With the Primer previously published, this Reader provides for a course of study leading up to Caesar or some other author of like difficulty. Students who are to give five years or more to preparatory Latin would normally devote a year each to the Primer and the Reader; but the maturer pupils in the four-year course will cover easily in their first year the work outlined in both books.

It is hoped too, that, aside from use in this regular sequence, the Reader will be found to meet the needs of many teachers who are looking for a carefully graded text for supplementary reading or for translation at sight.

The plan for “beginning Latin” embodied in Primer and Reader differs from others most fundamentally, perhaps, in that it concentrates so definitely upon the problem of developing the student's power to read Latin; and it is quite in harmony with that general design that this second book is called a “Reader,” and that in it the Latin-English exercises are massed at one point, with notes at the foot of the page.

Teachers using the Reader can best cooperate toward realizing the writer's aim if each recitation period is divided definitely into two parts, the first to be devoted, without distraction, to the business of learning to read, the other being reserved for grammatical drill and for composition work, oral or written. In this way, without loss in any essential particular, it will be found possible to bring the student along, by natural stages, to the point where he will attack a simple passage from Caesar or Nepos, not as a Chinese puzzle by laborious effort to be tortured into something remotely resembling sense, but as a story from the reading of which some pleasure and profit is to be derived.

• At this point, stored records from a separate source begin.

-- ==== Sys2Proof/Machine/Mash.lean ====
section
/-!
DEFINITION. Where a query goes after a step (R212, R213): bins and gathers (R196 to R205, R423), spill and restore (R337 to
R340), the departure stage (R33, R122, R418), the end of a walk (R232, R407), tree faults (R127, R128), hitching (R77, R493).
-/

namespace Sys2Proof.Machine

/-! ### Lays and banks (R197, R205) -/

/-- Whether a lay runs: not trimmed off, not retired (R25, R26). -/
def Slice.layRuns (sl : Slice) (lay : Nat) : Bool := sl.work.layOff != some lay && !(lay ∈ sl.work.layRetired)

/-- The lay of an object's bin or gather (R197): by parity of address bits [47:7], the other where that lay does not run; while a retired lay
waits for the trimmed one to be powered (R615), the trimmed one. -/
def Slice.layOf (sl : Slice) (addr : Nat) : Nat :=
  let lay := popCount 41 (addr / 128 % 2 ^ 41) % 2
  if sl.layRuns lay then lay else if sl.layRuns (1 - lay) then 1 - lay else if lay ∈ sl.work.layRetired then 1 - lay else lay

/-- The Mash bank of an object (R197): address bits [8:7]. -/
def bankOf (addr : Nat) : Nat := field addr 8 7

/-- Members stand by entry time, then home slice, then query index (R198). -/
def entersBefore (a b : Query) : Bool :=
  a.entered < b.entered || (a.entered = b.entered && (a.home < b.home || (a.home = b.home && a.qindex < b.qindex)))

/-- A member joins in order of entry. Two members that R198 does not order, of one home slice with one query index in two batches of the
context, keep the order in which they joined (log entry 83). -/
def enter (q : Query) (ms : List Query) : List Query := insertBy entersBefore q ms

/-- The entry time of the oldest member. -/
def oldest (ms : List Query) : Nat :=
  match ms.head? with
  | some q => q.entered
  | none => 0

/-- What makes a bin or gather ready as a member joins: its fill, or a drain of its context (R198, R202). -/
def readyNow (old : Option Ready) (drains : Bool) (count target : Nat) : Option Ready :=
  if old = some .age || drains then some .age else if target ≤ count then some .fill else old

/-! ### Bins (R196 to R204, R423) -/

/-- Whether a bin is that of a query. -/
def Bin.isFor (b : Bin) (lay : Nat) (q : Query) : Bool :=
  b.lay = lay && b.ctx = q.ctx && b.obj = q.next.addr && b.octant = q.octant

/-- Whether a bin is another by its key. -/
def Bin.same (b x : Bin) : Bool := b.lay = x.lay && b.ctx = x.ctx && b.obj = x.obj && b.octant = x.octant

/-- The oldest of a bank's bins is made ready by age (R204), the first in the list among equals (log entry 64); one that was not ready is
counted (R591). -/
def Slice.forceOldest (sl : Slice) (lay bank : Nat) : Slice :=
  let here := sl.mash.bins.filter (fun b => b.lay = lay && b.bank = bank)
  match (sortBy (fun a b => oldest a.members < oldest b.members) here).head? with
  | none => sl
  | some v =>
    let bins := updateWhere v.same (fun b => { b with ready := some .age }) sl.mash.bins
    ({ sl with mash := { sl.mash with bins := bins } }).count 0x106 lay (some v.ctx) (if v.ready.isNone then 1 else 0)
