-- ==== Sys2Proof/Machine/Ledger.lean ====
section
/-!
DEFINITION. The ledger as a replay reads it (R161, R347, R348, R491, R494 step 4), through the slice cache; the batches that a proxy takes
from a dead slice's journal (R505 steps 3 and 4).
-/

namespace Sys2Proof.Machine

/-! ### Reading a ledger (R347, R348) -/

/-- A reading of a ledger goes on: each line it lacks is looked up in the slice cache, and asked for where it is not there. -/
def Slice.readLedger (env : Capstan) (sl : Slice) (h : Nat) (c : Ctx) (items : List CaskItem) (r : LedgerRead) : LedgerRead × Slice :=
  ((ledgerLines c items).filter (fun a => (fromSectors r.got a (List.range 8)).isNone)).foldl (fun (acc : LedgerRead × Slice) a =>
    match acc.2.readLine env (.ledger h) .stream c.id a 0 with
    | (some d, sl) => (acc.1.take (lineSectors a d.1) (sectorAddrs a d.2), sl)
    | (none, sl) => (acc.1.take (sl.cache.arrived .stream c.id a) [], sl)) (r, sl)

/-- The lines of a ledger in order, with their poisoned sectors, once all are there. -/
def LedgerRead.whole (r : LedgerRead) (c : Ctx) (items : List CaskItem) : Option (List (List Byte × List Nat)) :=
  let ls := (ledgerLines c items).map (fun a => (fromSectors r.got a (List.range 8)).map (fun bs =>
    (bs, (List.range 8).filter (fun k => decide (a + 32 * k ∈ r.poison)))))
  if ls.all Option.isSome then some (ls.filterMap id) else none

/-- Where the record of the k-th active query stands in a ledger, and where its payload does, as offsets (R347). -/
def recordOff (d : Desc) (c : Ctx) (n k : Nat) : Nat := 256 * (ledgerUnits d c n).1 + recordBytes d c * k
def payloadOff (d : Desc) (c : Ctx) (n k : Nat) : Nat :=
  256 * ((ledgerUnits d c n).1 + (ledgerUnits d c n).2.1) + roundUp (c.dim * c.elem) 64 * k

/-- The record and the payload of each of the `n` active queries, from the bytes of the ledger. -/
def ledgerRecs (d : Desc) (c : Ctx) (n : Nat) (bytes : List Byte) : List (List Byte × List Byte) :=
  (List.range n).map (fun k => ((bytes.drop (recordOff d c n k)).take (recordBytes d c),
    if hasPayload d c then (bytes.drop (payloadOff d c n k)).take (c.dim * c.elem) else []))

/-- Which of the active queries have poison in their record or payload; all where it is in the ledger's head (R491). -/
def ledgerPoisoned (d : Desc) (c : Ctx) (n : Nat) (ls : List (List Byte × List Nat)) : List Nat :=
  let bad := (indexed ls).flatMap (fun e => e.2.2.map (fun k => 256 * e.1 + 32 * k))
  let touched (a len : Nat) : Bool := bad.any (fun x => x < a + len && a < x + 32)
  if touched 0 (72 + (if d.accMapped then 4 * n else 0)) then List.range n
  else (List.range n).filter (fun k => touched (recordOff d c n k) (recordBytes d c) ||
    (hasPayload d c && touched (payloadOff d c n k) (c.dim * c.elem)))

/-- The queries, or the maintenance descriptors, of a batch as its ledger holds them (R53, R347). -/
def ledgerQueries (home handle : Nat) (d : Desc) (c : Ctx) (items : List CaskItem) (qs : List Nat) (bytes : List Byte) :
    List Query × List (Nat × List Byte) :=
  let rs := qs.zip (ledgerRecs d c qs.length bytes)
  if d.maint then ([], rs.map (fun r => (r.1, r.2.1))) else (withSlots c d items (rs.map (fun r => queryOf home handle d c r.1 r.2)), [])

/-- Poison met in a query's part of a ledger (R489, R491). -/
def Slice.ledgerPoison (sl : Slice) (batchId : Nat) (poisoned : List Nat) : Slice :=
  poisoned.foldl (fun (sl : Slice) _ => sl.tell (.fault sl.id classMemoryPoison 0xFF (some batchId))) sl

/-- A query whose ledger copy is poisoned has ended DATA_LOST (R491). -/
def QRes.loseLedger (bad : List Nat) (r : QRes) : QRes :=
  if r.q ∈ bad then { r with stat := .dataLost, ended := some 0, flags := noFlags } else r

/-- The queries of a batch that have ended DATA_LOST go on to their results; the others are released (R491, R494 step 4). -/
def Slice.runLedger (env : Capstan) (sl : Slice) (c : Ctx) (b : Batch) (qs : List Query) (ms : List (Nat × List Byte)) : Slice :=
  let lost := (b.res.filter (fun r => r.stat = .dataLost)).map (·.q)
  let sl := lost.foldl (fun sl q => sl.queryDone env b.handle q) sl
  sl.releaseBatch env c b (qs.filter (fun q => !(q.qindex ∈ lost))) (ms.filter (fun m => !(m.1 ∈ lost)))

/-- A batch whose ledger has been read runs again (R491, R494 steps 4 and 5). Queries that have completed DATA_LOST keep that status. -/
def Slice.rerun (env : Capstan) (sl : Slice) (c : Ctx) (b : Batch) (ls : List (List Byte × List Nat)) : Slice :=
  let qs := b.res.map (·.q)
  let had := (b.res.filter (fun r => r.stat = .dataLost)).map (·.q)
  let bad := ((ledgerPoisoned b.desc c qs.length ls).map (fun k => qs.getD k 0)).filter (fun q => !(q ∈ had))
  let b := { b with res := b.res.map (QRes.loseLedger bad), reading := none }
  let x := ledgerQueries sl.id b.handle b.desc c b.items qs (ls.flatMap (·.1))
  ((sl.ledgerPoison b.desc.batchId bad).setBatch b).runLedger env c b x.1 x.2

/-- The reading of a batch's ledger goes on, if one is under way; with its last line the batch runs again. -/
def Slice.reread (env : Capstan) (sl : Slice) (h : Nat) : Slice :=
  match sl.batch? h with
  | none => sl
  | some b =>
    match b.reading, env.ctx? b.desc.ctx with
    | some r, some c =>
      let (r, sl) := sl.readLedger env h c b.items r
      match r.whole c b.items with
      | none => sl.setBatch { b with reading := some r }
      | some ls => sl.rerun env c b ls
    | _, _ => sl

/-! ### Batches of a dead slice (R505) -/

/-- What a journal entry that was read says, with another state (R497). -/
def journalEntry (e : JournalRead) (items : List CaskItem) (js : JState) : JEntry :=
  { batchId := e.batchId, core := field e.core 8 0, die := field e.core 13 9, jstate := js, acked := e.acked, runs := ledgerRuns items }

/-- The state that a sound entry names (R498). -/
def jstateOf (e : JournalRead) : JState := if e.jstate = 1 then .ledgered else if e.jstate = 2 then .taken else .accum

/-- A journal batch takes a free entry of the proxy's table, and the proxy writes its own journal entry for it (R505 step 3). -/
def Slice.adopt (env : Capstan) (sl : Slice) (dead handle : Nat) (e : JournalRead) (items : List CaskItem) : Slice :=
  match env.ctx? e.ctx with
  | none => sl
  | some c =>
    let a : Adopting := { handle := handle, dead := dead, entry := e, items := items }
    let sl := { sl with ing := { sl.ing with adopting := sl.ing.adopting ++ [a] } }
    sl.journalAll env c handle (journalEntry e items (jstateOf e))

/-- Journal batches take free entries in order while there are any (R505). `fuel` bounds the batches. -/
def adoptAll (env : Capstan) : (fuel : Nat) → Slice → Slice
  | 0, sl => sl
  | fuel + 1, sl =>
    match sl.ing.fromJournal, sl.freeHandle with
    | (dead, e, items) :: rest, some h =>
      adoptAll env fuel (({ sl with ing := { sl.ing with fromJournal := rest } }).adopt env dead h e items)
    | _, _ => sl

def Slice.adoptWaiting (env : Capstan) (sl : Slice) : Slice := adoptAll env sl.ing.fromJournal.length sl

/-- The active queries of a ledger with their result slots, from its head (R138, R347): LANEQ is 0 for NSUB. -/
def ledgerIndex (d : Desc) (bytes : List Byte) : List (Nat × Nat) :=
  let act := activeOf d (d.laneq != 0) (le bytes 64 8)
  act.zip (if d.accMapped then (List.range act.length).map (fun k => le bytes (72 + 4 * k) 4) else act)

/-- The batch-table entry of a batch of a dead slice, whose ledger has been read: `bad` are the queries whose copy is poisoned. -/
def Adopting.toBatch (a : Adopting) (d : Desc) (mask : Nat) (index : List (Nat × Nat)) (bad : List Nat) (qs : List Query)
    (ms : List (Nat × List Byte)) : Batch :=
  { handle := a.handle, core := field a.entry.core 8 0, die := field a.entry.core 13 9, off := 0, isG := d.laneq != 0, mask := mask, desc := d
    active := index.length, phase := .walking, takenAcked := a.entry.jstate != 1, res := (resOf index qs ms).map (QRes.loseLedger bad)
    slots := [], ops := [], opGot := [], toWrite := [], built := false, budget := 0, failDetail := none, acked := a.entry.acked
    jstate := jstateOf a.entry, replaying := none, items := a.items }

/-- A batch of a dead slice is homed here (R505 step 4), its ledger read: a LEDGERED one has its TAKEN increase issued and is reported
taken; then it runs. -/
def Slice.adopted (env : Capstan) (sl : Slice) (c : Ctx) (a : Adopting) (ls : List (List Byte × List Nat)) : Slice :=
  let bytes := ls.flatMap (·.1)
  let d := descOf bytes
  let index := ledgerIndex d bytes
  let qs := index.map (·.1)
  let x := ledgerQueries sl.id a.handle d c a.items qs bytes
  let bad := (ledgerPoisoned d c qs.length ls).map (fun k => qs.getD k 0)
  let b := a.toBatch d (le bytes 64 8) index bad x.1 x.2
  let sl := { sl with ing := { sl.ing with batches := sl.ing.batches ++ [b], adopting := sl.ing.adopting.filter (fun y => y.handle != a.handle) } }
  let sl := sl.ledgerPoison d.batchId bad
  let sl := if a.entry.jstate = 1 then
      let sl := sl.takeBatch b
      { sl with ing := { sl.ing with adopted := sl.ing.adopted ++ [(b.die, b.core, a.entry.batchId)] } }
    else sl
  (sl.runLedger env c b x.1 x.2).count 0x706 0 (some c.id) 1

/-- The reading of the ledger of a batch that a proxy adopts goes on. -/
def Slice.adoptOn (env : Capstan) (sl : Slice) (h : Nat) : Slice :=
  match sl.ing.adopting.find? (fun a => a.handle = h) with
  | none => sl
  | some a =>
    match a.reading, env.ctx? a.entry.ctx with
    | some r, some c =>
      let (r, sl) := sl.readLedger env h c a.items r
      let keep (x : Adopting) : Adopting := { x with reading := some r }
      match r.whole c a.items with
      | none => { sl with ing := { sl.ing with adopting := updateWhere (fun x => x.handle = h) keep sl.ing.adopting } }
      | some ls => sl.adopted env c a ls
    | _, _ => sl

/-- Whether a journal line of a batch-table entry has still to settle (R500). -/
def Slice.unsettledLine (sl : Slice) (handle : Nat) : Bool := sl.ing.jwrites.any (fun j => j.handle = some handle)

/-- The proxy's entry is settled (R505 step 3): the dead slice's becomes FREE, and the ledger is read. -/
def Slice.adoptSettles (env : Capstan) (sl : Slice) (a : Adopting) : Slice :=
  match env.ctx? a.entry.ctx with
  | none => sl
  | some c =>
    let start (x : Adopting) : Adopting := { x with reading := some {} }
    let sl := { sl with ing := { sl.ing with adopting := updateWhere (fun x => x.handle = a.handle) start sl.ing.adopting } }
    (sl.writeJournal env c a.dead a.entry.handle 0 (journalEntry a.entry a.items .free) none none).adoptOn env a.handle

/-- The batches a proxy adopts whose journal entries are settled (R505 step 3). -/
def Slice.adoptSettled (env : Capstan) (sl : Slice) : Slice :=
  (sl.ing.adopting.filter (fun a => a.reading.isNone && !sl.unsettledLine a.handle)).foldl (fun sl a => sl.adoptSettles env a) sl

/-- The readings of ledgers that are under way go on. -/
def Slice.ledgersMoved (env : Capstan) (sl : Slice) : Slice :=
  let sl := (sl.ing.batches.filter (fun b => b.reading.isSome)).foldl (fun sl b => sl.reread env b.handle) sl
  (sl.ing.adopting.filter (fun a => a.reading.isSome)).foldl (fun sl a => sl.adoptOn env a.handle) sl

end Sys2Proof.Machine
end

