/-- The end of a tile (R295, R298), the words that it reads decoded: its states are final, its outputs are formed and written to the operand
buffer where they belong there, its reservations are dropped; when the layers in work are complete the job goes on. -/
def Slice.endTile (env : Capstan) (sl : Slice) (lay job ti : Nat) : Slice :=
  match sl.tile? lay job ti with
  | none => sl
  | some (j, t) =>
    let bad := sl.badLines lay j t
    let t : Tile := sl.noteLines env lay j t bad (j.endLines t)
    let bias := j.readBias sl.cache t
    let t : Tile := { t with st := .finished, bias := bias, accs := j.markEnd bad t bias (mergeStates t.merged t.accs), merged := [] }
    let held : List (Nat × Nat) := t.lines.map (fun p => p.2)
    let sl : Slice := ({ sl with cache := sl.cache.unreserve held }).count 0x201 (arrayQual lay t.arr) (some j.ctx) 1
    let (sl, j) := sl.tileFormed env j ti { t with lines := [] }
    let sl := ((sl.setJob lay j).storeOuts lay j (j.tiles.filter (fun x => x.nb = t.nb))).handOver lay
    let (sl, as) := if j.layerDone then sl.advanceJob env lay j else (sl.grantReserving env lay, [])
    let sl := sl.count 0x109 (walkerQual lay j.walker) (some j.ctx) (restarts as)
    (as.foldl (fun sl a => sl.settle env a) sl).retryAll env

/-- A tile that has run its steps ends, with the words that its end reads (R301). -/
def Slice.completeTile (env : Capstan) (sl : Slice) (lay job ti : Nat) (reads : Decodes) : Slice :=
  match sl.tile? lay job ti with
  | none => sl
  | some (j, t) =>
    if t.st != .running (j.steps t.layer) then sl
    else (sl.tileReads env lay job ti 1 (j.endLines t) reads).endTile env lay job ti

/-- TILE_COMPLETE (R298), with the words that the end of the tile reads (R482). -/
def execTileComplete (slice lay job tile : Nat) (reads : Decodes) (s : State) : Out' :=
  onLive slice s (fun env sl => sl.completeTile env lay job tile reads)

/-! ### Runs (R202, R293) -/

/-- A ready gather gives the leaf sequencer a run (R202, R293): the members that entered earliest; the restore of spilled ones begins
(R339). -/
def Slice.runGather (env : Capstan) (sl : Slice) (lay : Nat) : Slice :=
  if !sl.layRuns lay then sl
  else
    let (head, spilled) := sl.headGather env lay
    let sl := sl.restoreAll env spilled
    match head with
    | none => sl
    | some g =>
      let ms := g.runMembers env
      let rest := g.members.drop ms.length
      let same (x : Gather) : Bool := x.ctx = g.ctx && x.leaf = g.leaf
      let left := if rest.isEmpty then sl.mash.gathers.filter (fun x => !same x)
        else updateWhere same (fun x => sl.gatherAfter env x rest) sl.mash.gathers
      let sl := { sl with mash := { sl.mash with gathers := left } }
      let sl := ((sl.count 0x10B lay (some g.ctx) 1).count 0x10C lay (some g.ctx) ms.length).count 0x108 (8 * lay) (some g.ctx)
        ms.length
      (sl.beginRun env lay { g with members := ms }).gatherAgain env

For the development of a system of Latin-English exercises so graded as to serve the purpose for which the Reader is made, of course no Latin author was available; and the text, therefore, is necessarily for the most part original. With the idea of stimulating interest, and to bring into play the necessary vocabulary and syntax while yet meeting halfway the many who do “not care for (foreign) war,” the first hundred lessons have been made to deal almost entirely with matters of American history, the initial series (1—45) summing up briefly and chronologically the main events of the years 1492—1783, and the second group (46—100) comprising short anecdotes assembled without regard for chronological sequence. Next follow two narratives from Caesar simplified (101—125), and the concluding series (126—140) is made up of selections from the original text of Caesar, Nepos, Suetonius, Sallust, and Cicero. This final group, of course, is not a part of the gradatim plan, but was added that the student might have the satisfaction of reading some “real Latin.” The passage from Suetonius (131), chiefly because of its large vocabulary, will probably be found too difficult for most pupils; if so, the intrinsic interest of the passage may make it seem worth the teacher’s while to undertake a translation for the class.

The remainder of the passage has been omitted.